* _Task objective_:
Using the entries that follow, write out the line containing "last (R98)? -/", the line containing "close request. -/", and every line between them, exactly and nothing else.

[Task input]

-- ==== Sys2Proof/Machine/Traverse.lean ====
section
/-! DEFINITION. Traverse rings: training, loading, arming, reachability, and what the device does with the frames its ports receive (03_traverse.md, Table 3-3). -/

namespace Sys2Proof.Machine

/-! ## Links -/

/-- Are all links of a ring up: both ports, and each tile's links on this unit's interface (R107)? -/
def State.allLinksUp (s : State) (r : Nat) : Bool :=
  (s.port (2 * r)).up && (s.port (2 * r + 1)).up &&
    (s.ringSlots r).all fun k => (tileIf (s.tile k) s.unitIf).up0 && (tileIf (s.tile k) s.unitIf).up1

/-- Note since when every link of a ring has been up (Table 3-3). -/
def State.trackLinks (s : State) (r : Nat) : State :=
  s.modRing r fun g => { g with allUp := if s.allLinksUp r then some (g.allUp.getD s.dial) else none }

/-- Is a ring enabled by TRV_CTL.EN and not gated in TRIM (R462)? -/
def State.ringEn (s : State) (r : Nat) : Bool := (s.word Reg.TRV_CTL).getLsbD r && !(s.fld F.THM_TRIM_RING).testBit r

/-! ## Reachability (R89, R105) -/

/-- Send an ENUM from an end of a ring. DESIGN CHOICE (log entry 103): it leaves with HOP 0xF, which no tile counts down. -/
def State.sendEnum (s : State) (r e : Nat) : State := s.portSendBody (2 * r + e) 15 (.enum 0 e)

/-- The state R89 gives a ring from its counts. -/
def State.reachState (s : State) (r : Nat) : RingState :=
  let n := (s.ring r).n
  let slots := (s.ringSlots r).filter fun k => decide (k - 12 * r < s.ringTiles r) || s.ringTiles r == 0
  let failed := slots.any fun k => (s.known k).failed
  let all := s.reachFrom r 0 == n && s.reachFrom r 1 == n
  if s.reachFrom r 0 = 0 ∧ s.reachFrom r 1 = 0 then .lost
  else if failed || !(s.ringSlots r).all s.reachable then .degraded
  else if (s.ring r).state = .arming ∧ all then .closed
  else .openRing

/-- Entry into a state by a reachability check: LOST is noted with its record, and every transition into OPEN, DEGRADED or LOST is
a retrain in the wear ledger (R106, R487). -/
def State.enterReach (s : State) (r : Nat) (v : RingState) : State :=
  let old := (s.ring r).state
  let s := s.setRingState r v
  let s := s.setFld (F.TRV_RINGSTS_BRKHOP r) (if v = RingState.closed then 0 else s.reachFrom r 0)
  if v = old then s
  else
    let s := if v = RingState.closed then s else s.wearAdd 3 r 1
    let s := if v = RingState.lost then
        ((s.modRing r fun g => { g with lostAt := s.dial }).raise (F.TRV_RINGSTS_LOST r)).logEvent 0x0302 2 (nw r) []
      else s
    s.abandonRing r

/-- RINGUP: the ring has left ARMING (R88); its reachable tiles run a start-up sweep (R137). -/
def State.ringUp (s : State) (r : Nat) : State :=
  let s := (s.ringSlots r).foldl (fun s k => s.modKnown k fun x => { x with armAt := s.dial, armBad := false }) s
  (s.ringSlots r).foldl (fun s k => s.sweepSlot k) (s.raise (F.TRV_RINGSTS_RINGUP r))

/-- The home ends of R82 on a closed ring; a tile that turns retrains. -/
def State.restoreHome (s : State) (r k : Nat) : State :=
  let home := if slotHop k ≤ ((s.ring r).n + 1) / 2 then 0 else 1
  if (tileIf (s.tile k) s.unitIf).home % 2 = home then s else s.setTile k (tileTurnHome (s.tile k) s.unitIf)

/-- May a ring in OPEN or DEGRADED return to CLOSED: every link up for 1 s and no tile FAILED (Table 3-3)? -/
def State.mayRestore (s : State) (r : Nat) : Bool :=
  (match (s.ring r).allUp with | some a => decide (a + 1000000000 ≤ s.dial) | none => false) && s.allLinksUp r &&
    (s.ringSlots r).all fun k => !(s.known k).failed

/-- A ring returns to CLOSED with the home ends of R82. -/
def State.restoreRing (s : State) (r : Nat) : State :=
  (s.ringSlots r).foldl (fun s k => s.restoreHome r k) (((s.setRingState r .closed).setFld (F.TRV_RINGSTS_BRKHOP r) 0).abandonRing r)

/-- The counts of a check are in: K0 and K1 show them, and the ring takes the state of R89. LOADING keeps its state, and ARMING unless
its conditions are met; a ring whose check for the return finds every tile from both ends is CLOSED again. -/
def State.evaluate (s : State) (r : Nat) : State :=
  let g := s.ring r
  let s := (s.setFld (F.TRV_RINGSTS_K0 r) (g.k0.getD 0)).setFld (F.TRV_RINGSTS_K1 r) (g.k1.getD 0)
  let s := s.modRing r fun g => { g with checking := false }
  let v : RingState := s.reachState r
  let s := match g.state with
    | .arming => if g.aim = CheckAim.leave then (if v = RingState.lost then s else s.ringUp r).enterReach r v else s
    | .closed =>
      let s1 := s.enterReach r v
      if v = RingState.closed then s1
      else s1.logEvent 0x0301 1 (nw r) [nw (s1.reachFrom r 0), nw (s1.reachFrom r 1), nw (s1.fld (F.TRV_RINGSTS_BRKHOP r)), nw v.code]
    | .openRing | .degraded =>
      if g.aim = CheckAim.restore ∧ s.mayRestore r = true ∧ s.reachFrom r 0 = g.n ∧ s.reachFrom r 1 = g.n then s.restoreRing r else s.enterReach r v
    | .down | .training | .loading | .lost | .fault => s
  s.serviceRing r
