-- ==== Sys2Proof/Machine/Lodestone.lean ====
section
/-! DEFINITION. Lodestone: seal, fault loops, permits, trips, dead reckoning, two-channel inputs, output stages and their tests (13_safety_functions.md, 14_safety_io.md). -/

namespace Sys2Proof.Machine

/-- Change Lodestone's state. -/
def State.modLds (s : State) (f : LdsSt → LdsSt) : State := { s with lds := f s.lds }

/-- The stage of output n: 0 CONT_POS, 1 CONT_NEG, 2 PRECHARGE, 3 CONV_EN. -/
def State.outSt (s : State) (n : Nat) : OutSt := Tab.get (fun _ => OutSt.reset) s.lds.outs n

/-- Change the stage of output n. -/
def State.modOut (s : State) (n : Nat) (f : OutSt → OutSt) : State :=
  s.modLds fun l => { l with outs := Tab.set (fun _ => OutSt.reset) l.outs n (f (s.outSt n)) }

/-! ## The profiles (Table 13-2, R331, R332) -/

/-- OV and UV in mV of a profile code; none for an empty code. -/
def profileLimits : Nat → Option (Nat × Nat)
  | 1 => some (3750, 2300)
  | 2 => some (3700, 2500)
  | 3 => some (4300, 2700)
  | 4 => some (4400, 2800)
  | 5 => some (4250, 2600)
  | 6 => some (2850, 1400)
  | 7 => some (4100, 1300)
  | _ => none

/-- The 32 threshold bytes of a profile (R332). -/
def thresholdBytes (code ov uv : Nat) : List Nat :=
  leBytes (100 * ov) 3 ++ leBytes (100 * uv) 3 ++ [4, code] ++ List.replicate 24 0

/-- The threshold bytes of the profile in force; none while the code is empty. -/
def State.thresholds (s : State) : Option (List Nat) :=
  (profileLimits (s.fld F.LDS_CFG_PROFILE)).map fun l => thresholdBytes (s.fld F.LDS_CFG_PROFILE) l.1 l.2

/-- A frame on Lodestone's injection path into a traverse port (R98). -/
def State.inject (s : State) (p : Nat) (b : Body) : State :=
  let q := (s.port p).nextSeq
  (s.modPort p fun x => { x with nextSeq := q + 1 }).portQueue p (s.outFrame 15 (q % 32) b)

/-- Is a PROFILE injection on a ring due: it has entered ARMING, one of its tiles has booted, or 10 s have passed since the last (R98)? -/
def State.profDue (s : State) (r : Nat) : Bool := (s.ring r).profDue || decide ((s.ring r).profAt + 10000000000 ≤ s.dial)

/-- PROFILE_INJECT: Lodestone injects a broadcast PROFILE on a ring, from its own path (R98). -/
def execProfileInject (t r : Nat) (s : State) : Out :=
  let s := s.at t
  .next (match s.thresholds with
    | none => s
    | some thr =>
      if !s.profDue r then s
      else
        let s := (s.inject (2 * r) (.profile thr (s.fld F.LDS_CFG_PROFCRC))).inject (2 * r + 1) (.profile thr (s.fld F.LDS_CFG_PROFCRC))
        s.modRing r fun g => { g with
          armAt := if g.state = .arming then some (g.armAt.getD s.dial) else g.armAt, profDue := false, profAt := s.dial })

/-! ## Permits (R322, R335, R340, R344, R450) -/

/-- TEST of the seal: 0 native, 1 off-pulse, 2 both. -/
def State.testMode (s : State) : Nat := s.fld F.LDS_CFG_TEST

/-- Is an output energized: its sequence has ended without a fault and no de-energize sequence has started? -/
def State.energized (s : State) (n : Nat) : Bool := s.flag (F.LDS_OUT_ENERGIZED_L n)

/-- Is a close request standing? -/
def State.outReq (s : State) (n : Nat) : Bool := (s.word Reg.BIN_OUTREQ).getLsbD n

/-- Clear a close request. -/
def State.clearReq (s : State) (n : Nat) : State := s.setFld ⟨Reg.BIN_OUTREQ, n, n⟩ 0

/-- Outputs that a demanding pair makes safe (Table 14-2). -/
def pairMask (n : Nat) : Nat := if n < 6 then 15 else 12

/-- The outputs that the latched cause bits name (Table 13-4), as a mask. -/
def State.causeMask (s : State) : Nat :=
  let all := s.flag F.LDS_TRIP_THERMAL || s.flag F.LDS_TRIP_LTH || s.flag F.LDS_TRIP_ARMCRC || s.flag F.LDS_TRIP_FL ||
    s.flag F.LDS_TRIP_SEAL || ((s.flag F.LDS_TRIP_OCA || s.flag F.LDS_TRIP_OCB) && s.lds.ocAll)
  if all then 15
  else
    let m := if s.flag F.LDS_TRIP_OCA || s.flag F.LDS_TRIP_OCB then 12 else 0
    let m := m ||| (if s.flag F.LDS_TRIP_BIN_DEMAND then s.lds.binMask else 0)
    if s.flag F.LDS_TRIP_INPUT then (onesBelow 8 (s.fld F.LDS_INSTS_DEMAND)).foldl (fun m n => m ||| pairMask n) m else m
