-- ==== Sys2Proof/Machine/CanBus.lean ====
section
/-! DEFINITION. Reception of CAN frames, bus time and reference messages, and the HVAC link over CAN2 (18_can_fd.md, R61, R62, R320, R321). -/

namespace Sys2Proof.Machine

/-! ## Bus time (R61, R62, R436) -/

/-- BUSn_LOST of controller n. -/
def busLost (n : Nat) : Fld := if n = 0 then F.TIME_PTPSTS_BUS0_LOST else if n = 1 then F.TIME_PTPSTS_BUS1_LOST else F.TIME_PTPSTS_BUS2_LOST

/-- A reference message carries cycle count k and started at Dial sof: targets that name k are converted, targets whose cycle has
been passed over launch late, and waits for the reference end (R61, R163, R436). -/
def State.busReference (s : State) (n k sof : Nat) : State :=
  let s := s.modCan n fun c => { c with cycle := k, refSof := some sof, refAt := s.dial }
  let s := s.convert (3 + n) fun tgt => if tgt / 2 ^ 34 = k then some (sof + tgt % 2 ^ 34) else none
  let s := s.loseTargets fun b tgt a =>
    let d := signed 6 ((tgt / 2 ^ 34 + 64 - k) % 64)
    if b = 3 + n ∧ a = none ∧ d < 0 then some (d * 2 ^ 34 + (tgt % 2 ^ 34 : Nat)) else none
  s.meetAll (fun c a => c == 6 && a % 4 == n) ⟨some (nw sof), false, false⟩

/-- How a bus-time target lies to the present cycle, for the order of late launches. -/
def State.busOrder (s : State) (n tgt : Nat) : Int :=
  signed 6 ((tgt / 2 ^ 34 + 64 - (s.can1 n).cycle % 64) % 64) * 2 ^ 34 + (tgt % 2 ^ 34 : Nat)

/-- BUS_REFERENCE_LOST: three nominal cycles have passed without a reference message (R62). DESIGN CHOICE (log entry 98): before the
first reference message they count from Dial 0. -/
def execBusReferenceLost (t n : Nat) (s : State) : Out :=
  let s := s.at t
  .next (if n < 3 ∧ (s.can1 n).refAt + 3000 * s.fld (F.CAN_TMCTL_TMCYC n) ≤ s.dial then
    let s := s.loseTargets fun b tgt a => if b = 3 + n then some (match a with | some x => (x : Int) - s.dial | none => s.busOrder n tgt) else none
    (s.meetAll (fun c a => c == 6 && a % 4 == n) ⟨none, true, false⟩).raise (busLost n)
  else s)

/-! ## Reception (R424 to R426, R435, R436) -/

/-- Does a frame have the identifier of a register (IDE in [31])? -/
def idMatches (w : Word) (f : CanFrame) : Bool :=
  f.ide == w.getLsbD 31 && (if f.ide then f.id == getBits w 0 29 else f.id % 2048 == getBits w 0 11)

/-- The HVAC status frame (R321). -/
def State.hvacStatus (s : State) (b : Nat) : State :=
  let s := { s with dsp := { s.dsp with hvSt := b % 256, hvRxAt := s.dial } }.setHeld F.DSP_STS_HVAC_LOST false
  if b.testBit 1 then s.raiseEv F.DSP_STS_HVAC_FAULT else s

/-- REC after a frame received without error: one less, and from above 127 a value between 119 and 127, which ISO 11898-1 leaves
open. -/
def State.canRxOk (s : State) (n : Nat) : State :=
  let c := s.can1 n
  if c.rec_ = 0 then s
  else if c.rec_ ≤ 127 then s.canErr n c.tec (c.rec_ - 1)
  else
    let r := s.freshNat
    r.2.canErr n c.tec (119 + r.1 % 9)

/-- CAN_FRAME_RECEIVE: a frame without error ends rate detection, is stored, and serves bus time and the HVAC status. -/
def execCanFrameReceive (t n : Nat) (f : CanFrame) (s : State) : Out :=
  let s := s.at t
  .next (if s.canOn n = false ∨ (f.fdf = true ∧ s.flag (F.CAN_CTL_FDEN n) = false) then s
  else
    let s := s.modCan n fun c => { c with integrating := false }
    let s := (((s.abFound n).canRxOk n).canStore n f).autobaudAnswer
    let s := if n = 2 ∧ idMatches (s.word Reg.DSP_HVSTID) f = true ∧ 0 < f.dlc ∧ f.rtr = false then s.hvacStatus (f.data.getD 0 0) else s
    if idMatches (s.word (Reg.CAN_TMID n)) f = true ∧ 0 < f.dlc ∧ f.rtr = false then
      let k := f.data.getD 0 0 % 64
      (s.busReference n k f.sof).modCan n fun c => { c with lastRx := some k }
    else s)

/-- REFERENCE_MESSAGE_SENT: the reference slot's message has been sent; sof is the Dial of its start of frame (R436 to R438). -/
def execReferenceMessageSent (t n sof : Nat) (s : State) : Out :=
  let s := s.at t
  .next (match (s.can1 n).refSlot with
    | none => s
    | some k =>
      if s.canSends n then
        let s := (s.modCan n fun c => { c with refSlot := none, tmFirst := false, txSof := sof }).canShow n
        ((s.satAdd (F.CAN_TXCNT_SENT n) 1).canErr n ((s.can1 n).tec - 1) (s.can1 n).rec_).busReference n k sof
      else s)

/-! ## HVAC (R320, R321) -/

/-- HVPER in ns. -/
def State.hvper (s : State) : Nat :=
  let p := s.fld F.DSP_HVCFG_HVPER
  1000000 * (if 100 ≤ p ∧ p ≤ 10000 then p else 1000)

/-- Mode and demand of the HVAC frame. -/
def State.hvacMode (s : State) : Nat × Nat :=
  match s.dsp.tmax, s.dsp.tmin with
  | some hi, some lo =>
    let th := s.fldS F.DSP_HVCFG_THEAT
    if s.fldS (F.DSP_COOLCRV_T0 0) ≤ hi then (1, Tab.get (fun _ => 0) s.dsp.auto 0)
    else if lo < th then (2, (min 100 ((th - lo) / 10)).toNat)
    else (3, 0)
  | _, _ => (1, 100)

/-- A 16-bit temperature as two bytes, least significant first; 0x8000 when invalid. -/
def tempBytes (t : Option Int) : List Nat :=
  let v := (t.getD (-32768) % 65536).toNat
  [v % 256, v / 256]

/-- HVAC_FRAME_SEND: HVPER has passed since the last frame; the active unit queues the next (R320). -/
def execHvacFrameSend (t : Nat) (s : State) : Out :=
  let s := s.at t
  let due := match s.dsp.hvSentAt with
    | some a => decide (a + s.hvper ≤ s.dial)
    | none => true
  .next (if s.flag F.DSP_CTL_HVEN && s.activeRole && due then
    let m := s.hvacMode
    let bytes := [m.1, m.2] ++ tempBytes s.dsp.tmax ++ tempBytes s.dsp.tmin ++ [s.dsp.hvSeq % 256, 0]
    let ws := [s.word Reg.DSP_HVID &&& 0x9FFFFFFF#32, nw (8 * 0x1000000), bytesWord (bytes.take 4), bytesWord (bytes.drop 4)]
      ++ List.replicate 14 0
    let s := { s with dsp := { s.dsp with hvMode := m.1, hvDem := m.2, hvSeq := (s.dsp.hvSeq + 1) % 256, hvSentAt := some s.dial } }
    let r := s.canQueue 2 ws
    if r.1 = 1 then r.2.canDrop 2 1 else r.2
  else s)

/-- HVAC_STATUS_RECEIVE: the first data byte of a frame with the identifier of DSP_HVSTID. -/
def execHvacStatusReceive (t b : Nat) (s : State) : Out := .next ((s.at t).hvacStatus b)

/-- HVAC_LOST: no status frame for 3 x HVPER. -/
def execHvacLost (t : Nat) (s : State) : Out :=
  let s := s.at t
  .next (if s.dsp.hvRxAt + 3 * s.hvper ≤ s.dial then s.setHeld F.DSP_STS_HVAC_LOST true else s)

end Sys2Proof.Machine
end

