/-- The supplies have fallen (R478, R488): every register that fuses or VBAT do not hold is at its reset value, queued
events and counts since the last flush are gone; MRAM, flash and fuses stay. -/
def SuppliesFall (s u : State) : Prop :=
  u.pending = s.pending ∧ u.pwr.held = true ∧ u.pwr.shut = false ∧ u.pwr.shutLog = s.pwr.shutLog ∧
    u.lds = LdsSt.reset ∧ u.host = HostSt.reset ∧ u.alm = AlmSt.reset ∧ u.can = [] ∧ u.log.queue = [] ∧ u.log.lost = 0 ∧
    u.log.newest = s.log.newest ∧ u.log.oldest = s.log.oldest ∧
    u.wear.live = (if s.wear.seqB < s.wear.seqA then s.wear.copyA else s.wear.copyB) ∧ u.wear.copyA = s.wear.copyA ∧
    u.wear.copyB = s.wear.copyB ∧ u.upd.flash = s.upd.flash ∧ u.upd.keys = s.upd.keys ∧ u.sxt.slotA = s.sxt.slotA ∧
    u.sxt.slotB = s.sxt.slotB ∧ u.pilot.seals = s.pilot.seals ∧
    (∀ k : Nat, keptAlways k = false → blockOf k ∈ [Block.sys, Block.clk, Block.host, Block.trv, Block.acq, Block.azm, Block.bal,
      Block.lds, Block.bin, Block.can, Block.upd, Block.pmc, Block.log] → u.word k = regReset k) ∧ ∀ n < 4, u.energized n = false

/-- The start sequence chooses bank b (R443, R445): recovery mode at a high strap or when no bank verifies; a revert or a fallback is
shown and writes a boot record that names the bank with PENDING 0. -/
def ChoosesBank (strap : Bool) (s u : State) : Prop :=
  ∀ sel : Nat, sel = (if s.bootRecord.2 = 1 then (s.bootRecord.1 + 1) % 2 else s.bootRecord.1 % 2) →
    ((strap = true ∨ (s.bankOk sel = false ∧ s.bankOk (1 - sel) = false)) → u.flag F.UPD_STS_RECOVERY = true ∧ u.lds.binHeld = true) ∧
    (strap = false → s.bankOk sel = true → u.fld F.UPD_STS_RUNBANK = sel ∧ u.lds.binHeld = false ∧
      u.flag F.UPD_STS_RECOVERY = s.flag F.UPD_STS_RECOVERY ∧
      (s.bootRecord.2 = 1 → u.flag F.UPD_STS_REVERTED = true ∧ u.bootRecord = (sel, 0))) ∧
    (strap = false → s.bankOk sel = false → s.bankOk (1 - sel) = true → u.fld F.UPD_STS_RUNBANK = 1 - sel ∧ u.lds.binHeld = false ∧
      u.flag F.UPD_STS_RECOVERY = s.flag F.UPD_STS_RECOVERY ∧ u.flag F.UPD_STS_FALLBACK = true ∧ u.bootRecord = (1 - sel, 0))

end Sys2Proof.Machine
end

[/Task input]

* _Answer box_:
/-- Is a PROFILE injection on a ring due: it has entered ARMING, one of its tiles has booted, or 10 s have passed since the last (R98)? -/
def State.profDue (s : State) (r : Nat) : Bool := (s.ring r).profDue || decide ((s.ring r).profAt + 10000000000 ≤ s.dial)

/-- PROFILE_INJECT: Lodestone injects a broadcast PROFILE on a ring, from its own path (R98). -/
def execProfileInject (t r : Nat) (s : State) : Out :=
  let s := s.at t
  .next (match s.thresholds with
    | none => s
    | some thr =>
      if !s.profDue r then s
      else
        let s := (s.inject (2 * r) (.profile thr (s.fld F.LDS_CFG_PROFCRC))).inject (2 * r + 1) (.profile thr (s.fld F.LDS_CFG_PROFCRC))
        s.modRing r fun g => { g with
          armAt := if g.state = .arming then some (g.armAt.getD s.dial) else g.armAt, profDue := false, profAt := s.dial })

/-! ## Permits (R322, R335, R340, R344, R450) -/

/-- TEST of the seal: 0 native, 1 off-pulse, 2 both. -/
def State.testMode (s : State) : Nat := s.fld F.LDS_CFG_TEST

/-- Is an output energized: its sequence has ended without a fault and no de-energize sequence has started? -/
def State.energized (s : State) (n : Nat) : Bool := s.flag (F.LDS_OUT_ENERGIZED_L n)

/-- Is a close request standing? -/
def State.outReq (s : State) (n : Nat) : Bool := (s.word Reg.BIN_OUTREQ).getLsbD n

/-- Clear a close request. -/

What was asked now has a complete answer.